Governor of Guanajuato
- In office 15 February 1863 – 6 December 1863
- Preceded by: Francisco de Paula Rodríguez
- Succeeded by: Committee of neutral representatives (Frech occupation)
- In office 18 June 1860 – 21 January 1862
- Preceded by: Francisco Berdusco
- Succeeded by: Francisco de Paula Rodríguez
- In office 21 August 1855 – 16 January 1858
- Preceded by: Esteban Barbero
- Succeeded by: Francisco de Paula Rodríguez
- In office 20 August 1846 – 31 January 1847
- Preceded by: Mariano Chico
- Succeeded by: Lorenzo Arellano

Governor and Military Commander of Jalisco
- In office October 1862 – 5 December 1862
- Preceded by: Pedro Ogazón
- Succeeded by: Jesús López Portillo

Minister of Interior
- In office 22 August 1863 – 11 September 1863
- President: Benito Juárez
- Preceded by: Juan Antonio de la Fuente
- Succeeded by: Sebastián Lerdo de Tejada
- In office 13 April 1862 – 13 August 1862
- Preceded by: Jesús Terán Peredo
- Succeeded by: Juan Antonio de la Fuente
- In office 11 December 1861 – 6 April 1862
- Preceded by: Juan José de la Garza
- Succeeded by: Jesús Terán Peredo

Minister of Finance
- In office 19 March 1862 – 24 August 1862
- President: Benito Juárez
- Preceded by: José González Echeverría
- Succeeded by: José Higinio Núñez

Minister of Development
- In office 11 December 1861 – 16 December 1861
- President: Benito Juárez
- Preceded by: Blas Balcárcel
- Succeeded by: Blas Balcárcel

Personal details
- Born: 12 June 1818 San Pedro Piedra Gorda, New Kingdom of Galicia, Viceroyalty of New Spain (now Manuel Doblado, Guanajuato, Mexico)
- Died: 19 June 1865 (aged 47) New York City, New York, United States
- Party: Liberal
- Alma mater: University of Guanajuato
- Occupation: Lawyer; politician; diplomat; military officer;

Military service
- Allegiance: Mexico
- Branch/service: Mexican Army
- Rank: General
- Battles/wars: Plan de Los Lagos Revolt; Revolution of Ayutla; Reform War Battle of Celaya; Battle of Loma de las Ánimas; Battle of Estancia de las Vacas; Battle of Silao; ; Second Franco-Mexican War Battle of Guanajuato; ;

= Manuel Doblado =

Mexican politician, lawyer, diplomat and military officer (1818-1865)
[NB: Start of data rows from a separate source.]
-- ==== Sys2Proof/Laws/Parse.lean ====
section
/-! SUPPORT. The laws of the numeral parser: what each scan reads, forwards (a text of a known shape) and backwards (a scan
that succeeded). -/

namespace Sys2Proof.Machine

/-- A text that does not go on with a digit. -/
def NoDigit (t : List Byte) : Prop := ∀ b ∈ t.head?, isDigit b = false

/-- A text that does not go on with a digit or a radix point. -/
def NoMantissa (t : List Byte) : Prop := ∀ b ∈ t.head?, isDigit b = false ∧ b ≠ byteRadix

theorem NoMantissa.noDigit {t : List Byte} (h : NoMantissa t) : NoDigit t := fun b hb => (h b hb).1

@[simp] theorem noMantissa_nil : NoMantissa [] := by simp [NoMantissa]
@[simp] theorem noDigit_nil : NoDigit [] := by simp [NoDigit]

theorem digitByte_ne_radix {d : Nat} (h : d < 10) : digitByte d ≠ byteRadix := digitByte_ne h (by decide)
theorem digitByte_ne_plus {d : Nat} (h : d < 10) : digitByte d ≠ bytePlus := digitByte_ne h (by decide)
theorem digitByte_ne_minus {d : Nat} (h : d < 10) : digitByte d ≠ byteMinus := digitByte_ne h (by decide)

theorem isMarker_digitByte {d : Nat} (h : d < 10) : isMarker (digitByte d) = false := by
  have h1 : digitByte d ≠ byteE := digitByte_ne h (by decide)
  have h2 : digitByte d ≠ byteSmallE := digitByte_ne h (by decide)
  simp [isMarker, h1, h2]

theorem isSign_digitByte {d : Nat} (h : d < 10) : isSign (digitByte d) = false := by
  simp [isSign, digitByte_ne_plus h, digitByte_ne_minus h]

theorem isDigit_of_isMarker {b : Byte} (h : isMarker b = true) : isDigit b = false ∧ b ≠ byteRadix := by
  simp only [isMarker, Bool.or_eq_true, beq_iff_eq] at h
  rcases h with rfl | rfl <;> decide

theorem isDigit_of_isSign {b : Byte} (h : isSign b = true) : isDigit b = false ∧ b ≠ byteRadix := by
  simp only [isSign, Bool.or_eq_true, beq_iff_eq] at h
  rcases h with rfl | rfl <;> decide

/-! ## Digit runs -/

/-- A digit run is read whole when no digit follows. -/
theorem takeDigits_text {ds : List Nat} (h : ∀ d ∈ ds, d < 10) {rest : List Byte} (hr : NoDigit rest) :
    takeDigits (digitText ds ++ rest) = (ds, rest) := by
  induction ds with
  | nil =>
    cases rest with
    | nil => rfl
    | cons b rest =>
      have := hr b (by simp)
      simp [takeDigits, this]
  | cons d ds ih =>
    have hd := h d (by simp)
    have := ih (fun x hx => h x (by simp [hx]))
    simp [takeDigits, isDigit_digitByte hd, digitValue_digitByte hd, this]

/-- What a digit run's scan says of its text. -/
theorem takeDigits_spec (t : List Byte) :
    t = digitText (takeDigits t).1 ++ (takeDigits t).2 ∧ (∀ d ∈ (takeDigits t).1, d < 10) := by
  induction t with
  | nil => simp [takeDigits]
  | cons b t ih =>
    simp only [takeDigits]
    split
    · rename_i hb
      refine ⟨?_, ?_⟩
      · simp only [digitText_cons, digitByte_digitValue hb, List.cons_append, List.cons.injEq, true_and]
        exact ih.1
      · intro d hd
        rcases List.mem_cons.mp hd with rfl | hd
        · exact digitValue_lt hb
        · exact ih.2 d hd
    · simp

/-! ## The mantissa -/

/-- Digits before the radix point (or after it) are read into the run. -/
theorem scanMantissa_digits {ds : List Nat} (h : ∀ d ∈ ds, d < 10) (saw : Bool) (rest : List Byte) :
    scanMantissa saw (digitText ds ++ rest) =
      match scanMantissa saw rest with
      | .error e => .error e
      | .ok m => .ok ⟨ds ++ m.digits, (if saw then m.radix + ds.length else m.radix), m.rest⟩ := by
  induction ds with
  | nil =>
    simp only [digitText_nil, List.nil_append]
    split
    · assumption
    · rename_i m hm
      rw [hm]; cases saw <;> rfl
  | cons d ds ih =>
    have hd := h d (by simp)
    have hi := ih (fun x hx => h x (by simp [hx]))
    rw [digitText_cons, List.cons_append, scanMantissa, if_neg (digitByte_ne_radix hd), if_pos (isDigit_digitByte hd),
      hi]
    cases scanMantissa saw rest with
    | error e => rfl
    | ok m => cases saw <;> (simp [digitValue_digitByte hd]; try omega)

/-- The scan stops at a byte that is no digit and no radix point. -/
theorem scanMantissa_stop {rest : List Byte} (h : NoMantissa rest) (saw : Bool) :
    scanMantissa saw rest = .ok ⟨[], 0, rest⟩ := by
  cases rest with
  | nil => rfl
  | cons b rest =>
    obtain ⟨h1, h2⟩ := h b (by simp)
    simp [scanMantissa, h1, h2]

/-- A mantissa without a radix point. -/
theorem scanMantissa_integer {a : List Nat} (ha : ∀ d ∈ a, d < 10) {rest : List Byte} (hr : NoMantissa rest) :
    scanMantissa false (digitText a ++ rest) = .ok ⟨a, 0, rest⟩ := by
  rw [scanMantissa_digits ha, scanMantissa_stop hr]; simp

/-- A mantissa with a radix point. -/
theorem scanMantissa_point {a b : List Nat} (ha : ∀ d ∈ a, d < 10) (hb : ∀ d ∈ b, d < 10) {rest : List Byte}
    (hr : NoMantissa rest) :
    scanMantissa false (digitText a ++ byteRadix :: (digitText b ++ rest)) = .ok ⟨a ++ b, b.length, rest⟩ := by
  rw [scanMantissa_digits ha, scanMantissa, if_pos rfl]
  simp only [Bool.false_eq_true, if_false]
  rw [scanMantissa_digits hb, scanMantissa_stop hr]; simp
Manuel Doblado Partida (12 June 1818 – 19 June 1865) was a Mexican lawyer, politician, diplomat, and general from Guanajuato. He played an active role in the mid-19th-century liberal movements, serving multiple times as governor of his home state and holding key cabinet posts under President Benito Juárez.

He is best known for negotiating the Preliminaries of La Soledad in 1862, which helped convince Britain and Spain to withdraw from the tripartite intervention and isolated France during the lead-up to the Second Franco-Mexican War.

== Early life and entry into politics ==
He was born Manuel Vicente Ramón Doblado Partida on 12 June 1818 in San Pedro Piedra Gorda, Guanajuato, into a prosperous family. He studied at the local school and received a scholarship in 1831 to attend the University of Guanajuato, where he earned his law degree and developed his liberal ideals.

In 1846, Doblado was elected governor of Guanajuato at age 28. The state constitution however, required a minimum age of 30, so he could not initially assume office. He petitioned the state congress for an age dispensation. Congress approved the exception after the constitution was effectively modified for him. Guanajuato historian Diego Saúl Torres Solano noted that Doblado maintained connections with both local and national politicians. One key figure being then President Valentín Gómez Farías. He argues that such political backings were key in facilitating the dispensation.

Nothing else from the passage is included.